TASK OBJECTIVE: Take each line of the entries below that contains "refOffset" and copy it.

Collected data entries:
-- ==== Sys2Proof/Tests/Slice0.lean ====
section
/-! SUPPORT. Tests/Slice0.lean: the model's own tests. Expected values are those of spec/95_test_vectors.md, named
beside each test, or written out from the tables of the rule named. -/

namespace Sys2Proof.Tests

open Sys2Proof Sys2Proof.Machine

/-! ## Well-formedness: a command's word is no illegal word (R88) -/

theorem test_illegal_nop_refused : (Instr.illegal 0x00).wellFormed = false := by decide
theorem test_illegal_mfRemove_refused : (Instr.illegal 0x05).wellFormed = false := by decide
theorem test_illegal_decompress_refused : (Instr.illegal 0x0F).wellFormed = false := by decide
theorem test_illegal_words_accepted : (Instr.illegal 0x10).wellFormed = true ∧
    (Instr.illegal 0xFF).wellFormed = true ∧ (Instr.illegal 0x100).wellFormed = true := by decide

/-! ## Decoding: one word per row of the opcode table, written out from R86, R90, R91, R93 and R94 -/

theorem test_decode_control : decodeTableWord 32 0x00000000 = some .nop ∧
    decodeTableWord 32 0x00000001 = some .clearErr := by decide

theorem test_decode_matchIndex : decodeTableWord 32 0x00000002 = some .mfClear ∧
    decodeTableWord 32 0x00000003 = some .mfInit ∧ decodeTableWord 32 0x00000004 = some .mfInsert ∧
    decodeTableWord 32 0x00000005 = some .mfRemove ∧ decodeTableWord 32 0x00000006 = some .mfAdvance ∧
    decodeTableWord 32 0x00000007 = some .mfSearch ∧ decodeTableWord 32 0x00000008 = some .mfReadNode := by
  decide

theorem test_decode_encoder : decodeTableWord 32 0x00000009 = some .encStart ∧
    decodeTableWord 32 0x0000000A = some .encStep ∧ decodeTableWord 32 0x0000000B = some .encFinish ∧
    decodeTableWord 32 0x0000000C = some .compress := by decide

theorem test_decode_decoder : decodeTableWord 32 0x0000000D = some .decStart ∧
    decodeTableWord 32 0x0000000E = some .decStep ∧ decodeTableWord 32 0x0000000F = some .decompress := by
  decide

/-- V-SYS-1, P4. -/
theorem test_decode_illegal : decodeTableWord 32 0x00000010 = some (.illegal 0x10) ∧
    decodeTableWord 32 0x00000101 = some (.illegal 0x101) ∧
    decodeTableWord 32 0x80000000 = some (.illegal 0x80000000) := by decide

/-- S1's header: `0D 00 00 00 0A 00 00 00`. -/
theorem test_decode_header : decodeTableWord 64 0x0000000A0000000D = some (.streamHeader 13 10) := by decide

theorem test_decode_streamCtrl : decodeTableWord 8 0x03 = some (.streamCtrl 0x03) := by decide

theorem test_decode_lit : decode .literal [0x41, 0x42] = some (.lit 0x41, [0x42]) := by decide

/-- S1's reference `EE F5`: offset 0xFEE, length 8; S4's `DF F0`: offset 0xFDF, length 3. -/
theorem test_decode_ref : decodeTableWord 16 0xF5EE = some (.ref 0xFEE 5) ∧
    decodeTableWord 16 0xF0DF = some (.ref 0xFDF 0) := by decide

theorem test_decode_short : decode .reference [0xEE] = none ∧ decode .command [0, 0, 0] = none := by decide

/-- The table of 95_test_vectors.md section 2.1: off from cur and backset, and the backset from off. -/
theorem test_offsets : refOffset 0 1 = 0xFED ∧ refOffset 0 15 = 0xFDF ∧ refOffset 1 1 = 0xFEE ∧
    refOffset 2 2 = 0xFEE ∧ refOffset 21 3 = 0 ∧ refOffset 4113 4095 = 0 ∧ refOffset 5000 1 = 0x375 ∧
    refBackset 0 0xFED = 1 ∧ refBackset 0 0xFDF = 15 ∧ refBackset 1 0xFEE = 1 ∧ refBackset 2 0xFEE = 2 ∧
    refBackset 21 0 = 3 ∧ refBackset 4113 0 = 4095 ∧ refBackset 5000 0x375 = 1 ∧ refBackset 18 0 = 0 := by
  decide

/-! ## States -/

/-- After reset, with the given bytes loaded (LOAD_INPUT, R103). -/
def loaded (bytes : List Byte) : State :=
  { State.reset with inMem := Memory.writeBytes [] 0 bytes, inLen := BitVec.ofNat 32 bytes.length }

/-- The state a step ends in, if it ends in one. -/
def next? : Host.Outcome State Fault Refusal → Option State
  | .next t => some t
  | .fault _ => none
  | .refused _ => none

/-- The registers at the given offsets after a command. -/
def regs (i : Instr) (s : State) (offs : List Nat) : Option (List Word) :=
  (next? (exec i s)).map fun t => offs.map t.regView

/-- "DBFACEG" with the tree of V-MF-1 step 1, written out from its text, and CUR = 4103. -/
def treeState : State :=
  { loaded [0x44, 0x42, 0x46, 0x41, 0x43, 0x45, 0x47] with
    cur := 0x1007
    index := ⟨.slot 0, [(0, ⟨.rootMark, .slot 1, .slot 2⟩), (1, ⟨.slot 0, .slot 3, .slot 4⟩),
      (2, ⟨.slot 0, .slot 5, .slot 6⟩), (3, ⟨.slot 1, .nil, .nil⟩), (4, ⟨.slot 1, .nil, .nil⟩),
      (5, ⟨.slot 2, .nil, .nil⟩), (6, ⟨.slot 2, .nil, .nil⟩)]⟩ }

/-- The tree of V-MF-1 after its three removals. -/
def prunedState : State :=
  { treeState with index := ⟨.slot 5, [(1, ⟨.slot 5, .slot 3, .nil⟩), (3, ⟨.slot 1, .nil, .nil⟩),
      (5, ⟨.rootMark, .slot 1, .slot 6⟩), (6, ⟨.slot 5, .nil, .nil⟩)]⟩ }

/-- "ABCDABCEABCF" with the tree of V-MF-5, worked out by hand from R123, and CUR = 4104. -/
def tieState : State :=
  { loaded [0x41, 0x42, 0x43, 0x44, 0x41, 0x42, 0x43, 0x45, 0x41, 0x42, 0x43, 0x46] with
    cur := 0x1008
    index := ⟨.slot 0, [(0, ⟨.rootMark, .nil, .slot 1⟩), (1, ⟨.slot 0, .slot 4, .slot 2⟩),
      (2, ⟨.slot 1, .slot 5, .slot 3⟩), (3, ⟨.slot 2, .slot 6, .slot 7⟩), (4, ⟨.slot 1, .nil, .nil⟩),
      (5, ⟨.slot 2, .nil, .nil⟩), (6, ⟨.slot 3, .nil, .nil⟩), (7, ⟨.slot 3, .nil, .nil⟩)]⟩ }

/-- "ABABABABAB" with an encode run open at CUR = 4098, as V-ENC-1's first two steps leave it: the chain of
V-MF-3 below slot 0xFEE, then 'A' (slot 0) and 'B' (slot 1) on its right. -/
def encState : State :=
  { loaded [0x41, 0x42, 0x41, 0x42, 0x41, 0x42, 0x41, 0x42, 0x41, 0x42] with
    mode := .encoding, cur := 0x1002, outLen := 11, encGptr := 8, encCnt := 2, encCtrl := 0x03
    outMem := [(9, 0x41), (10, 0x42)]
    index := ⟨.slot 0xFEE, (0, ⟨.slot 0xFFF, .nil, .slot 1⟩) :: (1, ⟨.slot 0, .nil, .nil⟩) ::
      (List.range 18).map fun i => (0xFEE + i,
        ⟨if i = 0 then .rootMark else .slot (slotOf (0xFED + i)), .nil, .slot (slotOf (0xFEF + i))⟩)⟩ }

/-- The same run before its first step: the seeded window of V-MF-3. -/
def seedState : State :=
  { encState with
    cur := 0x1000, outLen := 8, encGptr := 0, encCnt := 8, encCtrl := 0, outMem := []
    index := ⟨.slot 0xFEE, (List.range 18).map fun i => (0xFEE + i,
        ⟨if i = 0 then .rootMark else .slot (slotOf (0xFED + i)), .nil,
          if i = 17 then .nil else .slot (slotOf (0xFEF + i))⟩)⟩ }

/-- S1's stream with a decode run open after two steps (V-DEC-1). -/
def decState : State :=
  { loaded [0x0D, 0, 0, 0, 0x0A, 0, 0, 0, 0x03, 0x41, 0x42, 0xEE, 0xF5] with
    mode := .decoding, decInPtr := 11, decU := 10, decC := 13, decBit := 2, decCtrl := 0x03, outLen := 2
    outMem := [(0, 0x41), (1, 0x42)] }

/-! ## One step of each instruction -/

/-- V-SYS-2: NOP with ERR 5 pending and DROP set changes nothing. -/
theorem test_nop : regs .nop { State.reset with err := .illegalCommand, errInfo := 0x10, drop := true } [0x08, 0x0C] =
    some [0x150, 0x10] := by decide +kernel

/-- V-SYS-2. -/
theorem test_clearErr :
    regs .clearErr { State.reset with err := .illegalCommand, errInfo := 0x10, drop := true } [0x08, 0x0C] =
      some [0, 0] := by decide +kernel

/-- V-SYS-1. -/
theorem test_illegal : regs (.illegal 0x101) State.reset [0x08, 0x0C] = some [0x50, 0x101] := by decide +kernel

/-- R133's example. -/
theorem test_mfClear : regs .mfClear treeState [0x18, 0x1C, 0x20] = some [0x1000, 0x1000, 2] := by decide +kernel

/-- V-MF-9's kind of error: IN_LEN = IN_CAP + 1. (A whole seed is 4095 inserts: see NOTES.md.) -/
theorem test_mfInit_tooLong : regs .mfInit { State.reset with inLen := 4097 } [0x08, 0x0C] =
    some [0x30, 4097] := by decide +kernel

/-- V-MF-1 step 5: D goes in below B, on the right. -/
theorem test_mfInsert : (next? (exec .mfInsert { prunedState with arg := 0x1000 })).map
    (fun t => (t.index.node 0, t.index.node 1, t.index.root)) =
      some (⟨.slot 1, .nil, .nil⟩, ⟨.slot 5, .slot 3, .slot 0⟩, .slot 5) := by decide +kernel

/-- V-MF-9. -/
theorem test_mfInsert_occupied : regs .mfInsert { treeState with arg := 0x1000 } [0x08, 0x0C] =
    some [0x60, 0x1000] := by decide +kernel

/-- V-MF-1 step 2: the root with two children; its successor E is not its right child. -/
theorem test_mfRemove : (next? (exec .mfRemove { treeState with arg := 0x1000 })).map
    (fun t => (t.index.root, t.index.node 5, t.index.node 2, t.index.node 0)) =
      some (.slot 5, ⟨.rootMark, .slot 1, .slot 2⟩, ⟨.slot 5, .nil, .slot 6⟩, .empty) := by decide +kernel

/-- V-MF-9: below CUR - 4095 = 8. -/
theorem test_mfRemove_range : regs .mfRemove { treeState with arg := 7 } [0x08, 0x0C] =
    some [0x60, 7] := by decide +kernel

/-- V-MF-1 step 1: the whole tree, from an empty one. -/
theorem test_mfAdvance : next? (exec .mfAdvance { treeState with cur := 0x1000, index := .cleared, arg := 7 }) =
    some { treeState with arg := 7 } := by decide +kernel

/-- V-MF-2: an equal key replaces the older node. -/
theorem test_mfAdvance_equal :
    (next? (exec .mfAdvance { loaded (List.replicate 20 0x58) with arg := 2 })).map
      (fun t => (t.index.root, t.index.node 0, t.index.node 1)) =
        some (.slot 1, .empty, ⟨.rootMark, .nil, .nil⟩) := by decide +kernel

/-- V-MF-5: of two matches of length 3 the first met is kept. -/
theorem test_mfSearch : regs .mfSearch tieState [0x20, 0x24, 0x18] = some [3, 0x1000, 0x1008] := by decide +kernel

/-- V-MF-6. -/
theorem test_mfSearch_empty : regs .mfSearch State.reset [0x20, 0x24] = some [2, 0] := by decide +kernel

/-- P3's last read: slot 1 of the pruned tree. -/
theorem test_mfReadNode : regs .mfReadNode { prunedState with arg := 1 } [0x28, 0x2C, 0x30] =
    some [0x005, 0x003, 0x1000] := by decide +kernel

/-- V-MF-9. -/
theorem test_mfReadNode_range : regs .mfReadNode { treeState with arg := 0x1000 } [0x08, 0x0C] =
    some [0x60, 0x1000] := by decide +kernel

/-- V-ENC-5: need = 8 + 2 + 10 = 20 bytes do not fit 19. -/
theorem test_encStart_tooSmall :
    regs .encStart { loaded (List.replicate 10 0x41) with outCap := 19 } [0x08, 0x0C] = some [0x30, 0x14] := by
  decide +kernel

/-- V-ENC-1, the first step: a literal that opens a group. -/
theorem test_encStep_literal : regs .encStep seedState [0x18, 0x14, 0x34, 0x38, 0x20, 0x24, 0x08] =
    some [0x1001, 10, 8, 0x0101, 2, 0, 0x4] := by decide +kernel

EXPECTED OUTPUT:
theorem test_offsets : refOffset 0 1 = 0xFED ∧ refOffset 0 15 = 0xFDF ∧ refOffset 1 1 = 0xFEE ∧
    refOffset 2 2 = 0xFEE ∧ refOffset 21 3 = 0 ∧ refOffset 4113 4095 = 0 ∧ refOffset 5000 1 = 0x375 ∧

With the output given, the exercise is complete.